For beginners learning R programming, Exponential Search is a great way to understand how algorithms can combine strategies—here, exponential indexing and binary search—to optimize performance. It is commonly applied in scenarios like searching sorted records in databases, numeric datasets, or time-series data, where direct scanning of all elements would be inefficient. Practicing this algorithm helps learners build a strong foundation in recursion, iteration, and array handling in R.

Program 1: Basic Exponential Search using Binary Search

This program demonstrates Exponential Search combined with Binary Search to locate an element in a sorted array.

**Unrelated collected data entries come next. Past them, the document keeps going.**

/-- A slot's loaded state, with CMP_SLATE for a change (R217). -/
def setLoaded (s : State) (k : Nat) (v : Bool) : State :=
  let r := s.slate k
  if r.loaded = v then s else (s.setSlate k { r with loaded := v }).raise 0x0503 (leBytes 1 k ++ leBytes 1 (b2n v))

/-- The outputs whose generators run, as a mask. -/
def runningMask (s : State) : Nat := (List.range 8).foldl (fun m n => if (s.tg n).running then setBit m n true else m) 0

/-- A copied slot is loaded once every running output has had a frame start since (R217). (DEDUCED: log entry 55.) -/
def settleSlate (s : State) (k : Nat) : State :=
  let r := s.slate k
  if r.copied ∧ (List.range 8).all (fun n => !(s.tg n).running || bit r.seen n) then setLoaded s k true else s

/-- Output n has a frame start: copied slots note it (R217). (DEDUCED: log entry 55.) -/
def slatesSeen (s : State) (n : Nat) : State :=
  (s.cmp.slates.filter (fun e => e.2.copied)).foldl (fun s e =>
    let r := s.slate e.1
    settleSlate (s.setSlate e.1 { r with seen := setBit r.seen n true }) e.1) s

/-- The master that writes the slate store: NC0, or the mirror writer for a mirrored load (R216, R357). -/
def slateMid (j : Job) : Nat := match j.org with | .ring _ _ => 2 | .mirror _ _ _ => 0x3A

/-- A load of slot k starts: the slot is not loaded from that moment (R217). -/
def slateBegin (s : State) (j : Job) : State :=
  let k := j.n 16 1
  (setLoaded s k false).setSlate k { SlateRec.init with width := j.n 18 2, height := j.n 20 2 }

/-- The copy of an image into its slot is under way (R216). -/
def slateCopy (s : State) (j : Job) (img : List Byte) : State := { s with cmp.copies := s.cmp.copies ++ [(j, img)] }

/-- WIDTH or HEIGHT of a SLATE_LOAD that is no UNLOAD is out of range (R216). -/
def slateSize (j : Job) : Bool :=
  !(bit (j.n 17 1) 0) && (decide (j.n 18 2 < 1 ∨ j.n 18 2 > 512) || decide (j.n 20 2 < 1 ∨ j.n 20 2 > 512))

/-- CMP_SLATE_BASE is not set (R216). (DEDUCED: log entry 55.) -/
def noSlateStore (s : State) : Bool := !(bit (s.reg Reg.CMP_SLATE_BASE) 31)

/-- The checks of SlateLoad (R216, R333). (DEDUCED: log entry 35; DEDUCED: log entry 55.) -/
def slateLoadSpec (s : State) (j : Job) : CmdSpec :=
  let un := bit (j.n 17 1) 0
  let w := j.n 18 2
  let h := j.n 20 2
  let addr := j.n 24 8
  let pitch := j.n 32 4
  let span := pitch * (h - 1) + 4 * w
  let slot := s.slateBase + (j.n 16 1) * 2 ^ 20
  { pf0 := false, ready := s.isReady 2, body := j.onlyBits 17 1 1 && j.zero [(22, 2), (36, 28)],
    own := [chkOwner s j 5, chk (slateSize j || (!un && (decide (pitch % 4 ≠ 0) || decide (pitch < 4 * w)))) .badDescriptor,
            if un then none else chkAperture s addr span,
            chk (noSlateStore s || (!un && decide (addr % 4 ≠ 0))) .badDescriptor,
            if un then none else chkMpu s 2 (s.hostInternal addr) span false,
            if un then none else chkMpu s 2 slot (2 ^ 20) true] }

/-- SLATE_LOAD (R216): img holds the image rows, 4 × WIDTH bytes each, which the copy reads from host memory. -/
def doSlateLoad (s : State) (j : Job) (img : List Byte) : State :=
  let un := bit (j.n 17 1) 0
  let w := j.n 18 2
  let h := j.n 20 2
  let addr := j.n 24 8
  let pitch := j.n 32 4
  runJob s j (slateLoadSpec s j) (fun s =>
    if un then
      let k := j.n 16 1
      let s : State := setLoaded s k false
      let s : State := s.setSlate k { (s.slate k) with copied := false, seen := 0 }
      (mirrorOut s 5 (j.bytes 16 20)).finish j .done 0 0
    else
      (slateBegin s j).hostFetch j ((List.range h).map (fun y => (addr + pitch * y, 4 * w))) img
        (fun s b => slateCopy s j (slice b 0 (4 * w * h))))

/-- Copy an image's rows into a slot until an access is denied (R457). -/
def slateRows (j : Job) (slot w : Nat) : Nat → Nat → List Byte → State → State × Bool
  | 0, _, _, s => (s, true)
  | n + 1, y, img, s =>
    let host := s.hostInternal (j.n 24 8 + j.n 32 4 * y)
    let ring := match j.org with | .ring _ _ => true | .mirror _ _ _ => false
    match (if ring then firstDenied s 2 host (4 * w) else none) with
    | some (a, l) => (s.mpuDeny 2 a l false, false)
    | none =>
      match firstDenied s (slateMid j) (slot + 2048 * y) (4 * w) with
      | some (a, _) =>
        let k := a - (slot + 2048 * y)
        let s : State := if k = 0 then s else s.wr (slateMid j) (slot + 2048 * y) (img.take k)
        (s.wr (slateMid j) a ((img.drop k).take (min 64 (4 * w - k))), false)
      | none =>
        slateRows j slot w n (y + 1) (img.drop (4 * w)) (s.wr (slateMid j) (slot + 2048 * y) (img.take (4 * w)))

/-- SLATE_COPY_END (R216, R217, R457): the rows are in the slot, and the SLATE_LOAD completes. -/
def doSlateCopyEnd (s : State) (k : Nat) : State :=
  match s.cmp.copies.find? (fun e => e.1.n 16 1 == k) with
  | none => s
  | some (j, img) =>
    let w := j.n 18 2
    let h := j.n 20 2
    let s : State := { s with cmp.copies := s.cmp.copies.erase (j, img) }
    let (s, ok) := slateRows j (s.slateBase + k * 2 ^ 20) w h 0 img s
    if ok then
      let s : State := s.setSlate k { (s.slate k) with copied := true, seen := 0 }
      let s : State := settleSlate s k
      (mirrorOut s 5 (j.bytes 16 20 ++ img)).finish j .done 0 0
    else s.finish j .denied 4 0

/-! ## Register views -/

def viewPipeStatus (s : State) (p : Nat) : Nat :=
  let layers := (List.range 8).foldl (fun m l => if fieldAt (s.actBlock bLAYER p l) 16 1 ≠ 0 then setBit m l true else m) 0
  let differs := s.cmp.shd.any (fun e => e.1 / 8 % 8 == p && !(s.actBlock (e.1 / 64) p (e.1 % 8) == e.2))
    || s.fum.shadow.any (fun e => e.1 / 512 == p && !(s.bindAct e.1 == e.2))
  layers * 256 + 16 * b2n (inSplit s p) + 8 * b2n (s.pipe p).lastLate + 4 * b2n differs
    + 2 * b2n (s.commits.any (fun c => c.stage == 2 && bit c.left p)) + b2n (s.enabled p)

/-- CMP_LBUF_PEAK: the highest per-line sum of the active state and the lowest line that carries it. -/
def viewLbufPeak (s : State) (p : Nat) : Nat :=
  let (wd, ht) := s.active p
  let rs := pipeRecords s false p
  let (line, top) := (List.range ht).foldl (fun (m : Nat × Nat) y =>
    let v := lineSum rs wd ht y
    if v > m.2 then (y, v) else m) (0, 0)
  line * 2 ^ 20 + top % 2 ^ 19

/-- CMP_SLATE_LOADED(w). -/
def viewSlateLoaded (s : State) (w : Nat) : Nat :=
  (s.cmp.slates.filter (fun e => e.1 / 32 == w && e.2.loaded)).foldl (fun m e => setBit m (e.1 % 32) true) 0

end Machine
end Sys2Proof
end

binary_search <- function(arr, target, left, right) {

  while (left <= right) {

    mid <- floor((left + right) / 2)

    if (arr[mid] == target) return(mid)
    else if (arr[mid] < target) left <- mid + 1
    else right <- mid - 1

  }

  -1

}

exponential_search <- function(arr, target) {

  if (length(arr) == 0) return(-1)
  if (target < arr[1]) return(-1)
  if (arr[1] == target) return(1)

  index <- 1

  while (index <= length(arr) && arr[index] < target) {
    index <- index * 2
  }

  left <- floor(index / 2)
  right <- min(index, length(arr))

  binary_search(arr, target, left, right)

}

data <- c(1, 3, 5, 7, 9, 11, 13)
target <- 7

print(exponential_search(data, target))

This program works by first finding an approximate range exponentially, then refining the search using Binary Search. Beginners can understand that Exponential Search is a two-step process that is particularly fast for elements near the start of large arrays.

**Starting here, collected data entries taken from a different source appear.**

/-- A stream right after reset: not open. -/
def EncRec.init : EncRec :=
  { open_ := false, engine := 0, kind := 0, index := 0, width := 0, height := 0, chroma := 0, rows := 2, refresh := 16,
    nextRefresh := 16, div := 1, bitrate := 0, qpMin := 0, qpMax := 0, cpb := 2, out := 0, group := 0, flow := 0, mpxs := 0,
    keepS := 0, params := [], idr := false, sweep := false, fresh := false, begun := false, afterIdr := false, idx := 0,
    sweepHeld := false, full := 0, picCount := 0, epoch := 0, period := 0, lastStart := none, inCount := 0, keeping := false,
    expired := false, atBound := false, qpLast := 0, rc := 0, meanQp := none, sizes := [], epochs := [], cur := none, queue := [],
    seq := 0, restart := false, bufs := [], discont := false, closing := none, stop := false, refBase := 0,
    refSize := 0, taking := false, row := 0, lines := [], sigs := [], ref := [], queued := 0 }

def State.enc (s : State) (h : Nat) : EncRec := s.encs.getD h EncRec.init
def State.setEnc (s : State) (h : Nat) (r : EncRec) : State := { s with encs := s.encs.set h r }

/-- A register of stream h. -/
def encReg (base h : Nat) : Nat := base + 0x100 * h

/-- The sum of MAX_MPXS over an engine's open streams (R81). -/
def encLoad (s : State) (e : Nat) : Nat :=
  (s.encs.filter (fun p => p.2.open_ && p.2.engine == e)).foldl (fun a p => a + p.2.mpxs) 0

/-! ## ENC_OPEN, ENC_PARAMS, ENC_CLOSE, ENC_OUTBUF (R99 to R102) -/

/-- lo ≤ field ≤ hi. -/
def Job.within (j : Job) (o w lo hi : Nat) : Bool := decide (lo ≤ j.n o w) && decide (j.n o w ≤ hi)

/-- A field where 0 selects a default. -/
def orDefault (x d : Nat) : Nat := if x = 0 then d else x

/-- Field ranges of ENC_OPEN (Table: ENC_OPEN descriptor). (DEDUCED: log entry 35.) -/
def encOpenBad (j : Job) : Bool :=
  let w := j.n 20 2
  let h := j.n 22 2
  decide (j.n 16 1 > 1) || decide (j.n 17 1 > 3) || decide (j.n 18 1 > 1)
    || decide (j.n 19 1 > (if j.n 18 1 = 0 then 3 else 7)) || !(j.within 20 2 640 4096) || decide (w % 8 ≠ 0)
    || !(j.within 22 2 480 2304) || decide (h % 8 ≠ 0) || decide (j.n 24 1 > 1) || decide (j.n 25 1 > 16)
    || decide (orDefault (j.n 26 1) 16 < 4) || decide (orDefault (j.n 26 1) 16 > min 64 ((w + 31) / 32))
    || decide (j.n 27 1 > 4) || !(j.within 28 4 1000 400000) || decide (j.n 32 1 > 51) || !(j.within 33 1 (j.n 32 1) 51)
    || decide (j.n 34 1 > 8) || decide (j.n 35 1 = 0) || !(j.within 40 2 1 1000) || decide (j.n 42 2 > 3600)
    || decide (j.n 44 4 % 4096 ≠ 0) || decide (j.n 48 8 % 4096 ≠ 0)

/-- The reference area is too small, or not wholly in usable DRAM (R99). (DEDUCED: log entry 35.) -/
def encOpenBounds (s : State) (j : Job) : Bool :=
  decide (j.n 44 4 < (if j.n 24 1 = 1 then 12 else 6) * j.n 20 2 * j.n 22 2 + 65536)
    || decide (j.n 48 8 + j.n 44 4 > s.usable)

/-- The checks of EncOpen (R99, R81). -/
def encOpenSpec (s : State) (j : Job) : CmdSpec :=
  let e := j.n 16 1
  let h := 4 * e + j.n 17 1
  let taken := s.encs.any (fun p => p.2.open_ && p.2.engine == e && p.2.kind == j.n 18 1 && p.2.index == j.n 19 1)
  { pf0 := false, ready := s.isReady 2 && (decide (e > 1) || s.isReady (12 + e)),
    body := j.zero [(37, 1), (56, 8)] && j.onlyBits 35 1 3 && j.onlyBits 38 2 0xFFF,
    own := [chk (encOpenBad j) .badDescriptor,
            chk ((s.enc h).open_ || taken || decide ((encLoad s e + j.n 40 2) * 16 > 1000 * s.sys.therm.step)) .noResource,
            chk (encOpenBounds s j) .outOfBounds] }

/-- ENC_OPEN (R99, R81). -/
def doEncOpen (s : State) (j : Job) : State :=
  let e := j.n 16 1
  let h := 4 * e + j.n 17 1
  runJob s j (encOpenSpec s j) (fun s =>
    let n := orDefault (j.n 26 1) 16
    let r := { EncRec.init with
      open_ := true, engine := e, kind := j.n 18 1, index := j.n 19 1, width := j.n 20 2, height := j.n 22 2, chroma := j.n 24 1,
      rows := orDefault (j.n 25 1) 2, refresh := n, nextRefresh := n, div := orDefault (j.n 27 1) 1, bitrate := j.n 28 4,
      qpMin := j.n 32 1, qpMax := j.n 33 1, cpb := orDefault (j.n 34 1) 2, out := j.n 35 1, group := j.n 36 1, flow := j.n 38 2,
      mpxs := j.n 40 2, keepS := j.n 42 2, idr := true, fresh := true, restart := true, refSize := j.n 44 4, refBase := j.n 48 8,
      queued := (s.enc h).queued }
    let s : State := [Reg.STR_ENC_BITS, Reg.STR_ENC_CPB, Reg.STR_ENC_HELD_CNT, Reg.STR_ENC_DROP_CNT, Reg.STR_ENC_FABDROP_CNT,
      Reg.STR_ENC_HOSTDROP_CNT, Reg.STR_ENC_PICS].foldl (fun s b => s.setReg (encReg b h) 0) (s.setEnc h r)
    s.finish j .done 0 h)

/-- A command names an open stream. -/
def encOpen? (s : State) (h : Nat) : Bool := decide (h ≤ 7) && (s.enc h).open_

/-- The functions a command for stream h needs (R263). -/
def encReady (s : State) (h : Nat) : Bool := s.isReady 2 && (decide (h > 7) || s.isReady (12 + h / 4))

/-- The groups selected by ENC_PARAMS are in range (R100). (DEDUCED: log entry 31.) -/
def encParamsBad (s : State) (j : Job) : Bool :=
  let r := s.enc (j.n 16 1)
  let f := j.n 17 1
  (bit f 0 && (!(j.within 20 4 1000 400000) || decide (j.n 27 1 > 8)))
    || (bit f 1 && (decide (j.n 24 1 > 51) || !(j.within 25 1 (j.n 24 1) 51)))
    || (bit f 2 && (decide (orDefault (j.n 26 1) 16 < 4) || decide (orDefault (j.n 26 1) 16 > min 64 ((r.width + 31) / 32))))

/-- The checks of EncParams (R100). -/
def encParamsSpec (s : State) (j : Job) : CmdSpec :=
  let h := j.n 16 1
  { pf0 := false, ready := encReady s h, body := j.onlyBits 17 1 0x1F && j.zero [(18, 2), (28, 36)],
    own := [chk (!(encOpen? s h) || (s.enc h).closing.isSome || encParamsBad s j) .badDescriptor] }

/-- ENC_PARAMS (R100): accepted, it acts at the stream's next picture start. -/
def doEncParams (s : State) (j : Job) : State :=
  let h := j.n 16 1
  runJob s j (encParamsSpec s j) (fun s =>
    (s.setEnc h { (s.enc h) with params := (s.enc h).params ++ [j] }).finish j .done 0 0)

/-- A host buffer completes, once its bytes are out (R95, R129, R280, R281). (DEDUCED: log entry 133.) -/
def bufDone (s : State) (b : BufOut) (st : Status) : State := s.finishDma b.job st (bufFlags b.job b.used) b.used

/-- A closing stream whose slices have all left closes (R101): its waiting buffers complete with ABORTED first. -/
def settleEncClose (s : State) (h : Nat) : State :=
  let r := s.enc h
  match r.closing with
  | some j =>
    if r.cur.isNone ∧ r.queue.isEmpty then
      let s : State := r.bufs.foldl (fun s b => s.finish b.job .aborted (bufFlags b.job b.used) b.used) s
      (s.setEnc h { EncRec.init with queued := r.queued }).finish j .done 0 0
    else s
  | none => s

/-- The checks of EncClose (R101). (DEDUCED: log entry 31.) -/
def encCloseSpec (s : State) (j : Job) : CmdSpec :=
  let h := j.n 16 1
  { pf0 := false, ready := encReady s h, body := j.onlyBits 17 1 1 && j.zero [(18, 46)],
    own := [chk (!(encOpen? s h) || (s.enc h).closing.isSome) .badDescriptor] }

/-- ENC_CLOSE (R101): with DRAIN the picture under way is finished; without it nothing more is coded. -/
def doEncClose (s : State) (j : Job) : State :=
  let h := j.n 16 1
  runJob s j (encCloseSpec s j) (fun s =>
    let r := s.enc h
    let r := { r with closing := some j, stop := !(bit (j.n 17 1) 0) }
    settleEncClose (s.setEnc h { r with cur := if r.stop then none else r.cur }) h)

/-- The checks of EncOutbuf (R102, R333). (DEDUCED: log entry 31.) -/
def encOutbufSpec (s : State) (j : Job) : CmdSpec :=
  let h := j.n 16 1
  let r := s.enc h
  let len := j.n 32 4
  { pf0 := false, ready := encReady s h, body := j.zero [(18, 6), (36, 28)],
    own := [chk (decide (len % 4096 ≠ 0) || decide (len < 65536)) .badDescriptor, chkAperture s (j.n 24 8) len,
            chk (!(encOpen? s h) || !(bit r.out 1) || r.closing.isSome || decide (j.n 17 1 > 2) || decide (j.n 24 8 % 4096 ≠ 0)) .badDescriptor,
            chk (decide (r.bufs.length ≥ 16)) .noResource] }

/-- ENC_OUTBUF (R102): queued for the stream's records. -/
def doEncOutbuf (s : State) (j : Job) : State :=
  let h := j.n 16 1
  runJob s j (encOutbufSpec s j) (fun s =>
    s.setEnc h { (s.enc h) with bufs := (s.enc h).bufs ++ [{ job := j, used := 0 }] })

/-! ## Pictures (R80 to R86, R90) -/

/-- ENC_DROP (R103): at most once per second for each stream and reason. -/
def encDrop (s : State) (h reason cntReg : Nat) : State :=
  let s : State := s.bump (encReg cntReg h)
  s.raiseLimited (0x047300 + h * 4 + reason) 1000000000 0x0473
    (leBytes 1 h ++ leBytes 1 reason ++ leBytes 4 (s.cnt (encReg cntReg h)))

/-- The input delivers pictures of the stream's size (R90, STR_ENC_STATUS.INPUT_OK). (DEDUCED: log entry 34.) -/
def inputOk (s : State) (r : EncRec) : Bool :=
  if r.kind = 0 then
    (s.cap r.index).signal && (match (s.cap r.index).msa with | some m => m.width == r.width && m.height == r.height | none => false)
  else (s.tg r.index).running && s.active r.index == (r.width, r.height)

/-- One accepted input picture is arriving for the stream. -/
def inputLive (s : State) (r : EncRec) : Bool := inputOk s r && (r.kind != 0 || (s.cap r.index).live)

Program 2: Exponential Search with recursion

Instead of using a loop for Binary Search, this version applies recursion to perform the search within the range.

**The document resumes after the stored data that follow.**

/-- The lift regions of R381: each region's nodes before widening, given the deltas in 16.16 and NEG_THR. -/
def liftRegions (dm : Array Int) (neg : Nat) : List (List Nat) :=
  let deep := fun i => decide (dm.getD i 0 ≤ -((neg : Int) * 65536))
  let half := fun i => decide (2 * dm.getD i 0 ≤ -((neg : Int) * 65536))
  ((List.range 7168).foldl (fun (acc : List (List Nat) × Array Bool) i =>
    if deep i && !(acc.2.getD i false) then
      let rg := region half i
      (acc.1 ++ [rg], markAll acc.2 rg)
    else acc) ([], Array.replicate 7168 false)).1

/-- A candidate (R370): its peak node, panel coordinates, peak delta in 16.16, and whether it is water (R377). -/
structure Cand where
  peak  : Nat
  x     : Nat
  y     : Nat
  delta : Int
  water : Bool
  deriving DecidableEq, Repr

/-- The panel coordinates of a peak (R370). (DEDUCED: log entry 92.) -/
def centroid (dm : Array Int) (i : Nat) : Nat × Nat :=
  let near := nodesNear 1 i
  let pos := fun k => max 0 (dm.getD k 0)
  let sum := near.foldl (fun a k => a + pos k) 0
  let ds := near.foldl (fun a k => a + pos k * (((k % 64 : Nat) : Int) - ((i % 64 : Nat) : Int))) 0
  let dd := near.foldl (fun a k => a + pos k * (((k / 64 : Nat) : Int) - ((i / 64 : Nat) : Int))) 0
  let off := fun v => if sum = 0 then 0 else roundDiv (16 * v) sum
  let x : Int := max 0 (min 1023 (16 * ((i % 64 : Nat) : Int) + off ds))
  let y : Int := max 0 (min 1791 (16 * ((i / 64 : Nat) : Int) + off dd))
  (x.toNat, y.toNat)

/-- The squared distance of two panel points. (DEDUCED: log entry 92.) -/
def dist2 (x y a b : Nat) : Nat := ((((x : Int) - a) * ((x : Int) - a) + ((y : Int) - b) * ((y : Int) - b))).toNat

/-- The candidates of a cycle (R370, R377), by rising peak index. -/
def candidates (dm ds : Array Int) (thr selfThr : Nat) (tracked : List ContactRec) : List Cand :=
  (List.range 7168).filterMap (fun i =>
    let v := dm.getD i 0
    if 4 * v < 3 * ((thr : Int) * 65536) then none
    else if !((nodesNear 1 i).all (fun k => k == i || decide (dm.getD k 0 < v) || (decide (dm.getD k 0 = v) && decide (i < k)))) then none
    else
      let (x, y) := centroid dm i
      let near := tracked.any (fun c => decide (dist2 x y c.x c.y ≤ 2304))
      if v < (thr : Int) * 65536 ∧ !near then none
      else
        let low := fun e => decide (ds.getD e 0 < (selfThr : Int) * 65536)
        some { peak := i, x := x, y := y, delta := v, water := low (112 + i % 64) && low (i / 64) })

binary_search_rec <- function(arr, target, left, right) {

  if (left > right) return(-1)

  mid <- floor((left + right) / 2)

  if (arr[mid] == target) return(mid)
  else if (arr[mid] < target)
    return(binary_search_rec(arr, target, mid + 1, right))
  else
    return(binary_search_rec(arr, target, left, mid - 1))

}

exponential_search_rec <- function(arr, target) {

  if (arr[1] == target) return(1)

  index <- 1

  while (index <= length(arr) && arr[index] < target) {
    index <- index * 2
  }

  left <- floor(index / 2)
  right <- min(index, length(arr))

  binary_search_rec(arr, target, left, right)

}

data <- c(2, 4, 6, 8, 10, 12)
target <- 4

print(exponential_search_rec(data, target))

Recursion allows beginners to see how the same logic can be implemented without loops. This approach is elegant and aligns with common algorithmic practices in computer science.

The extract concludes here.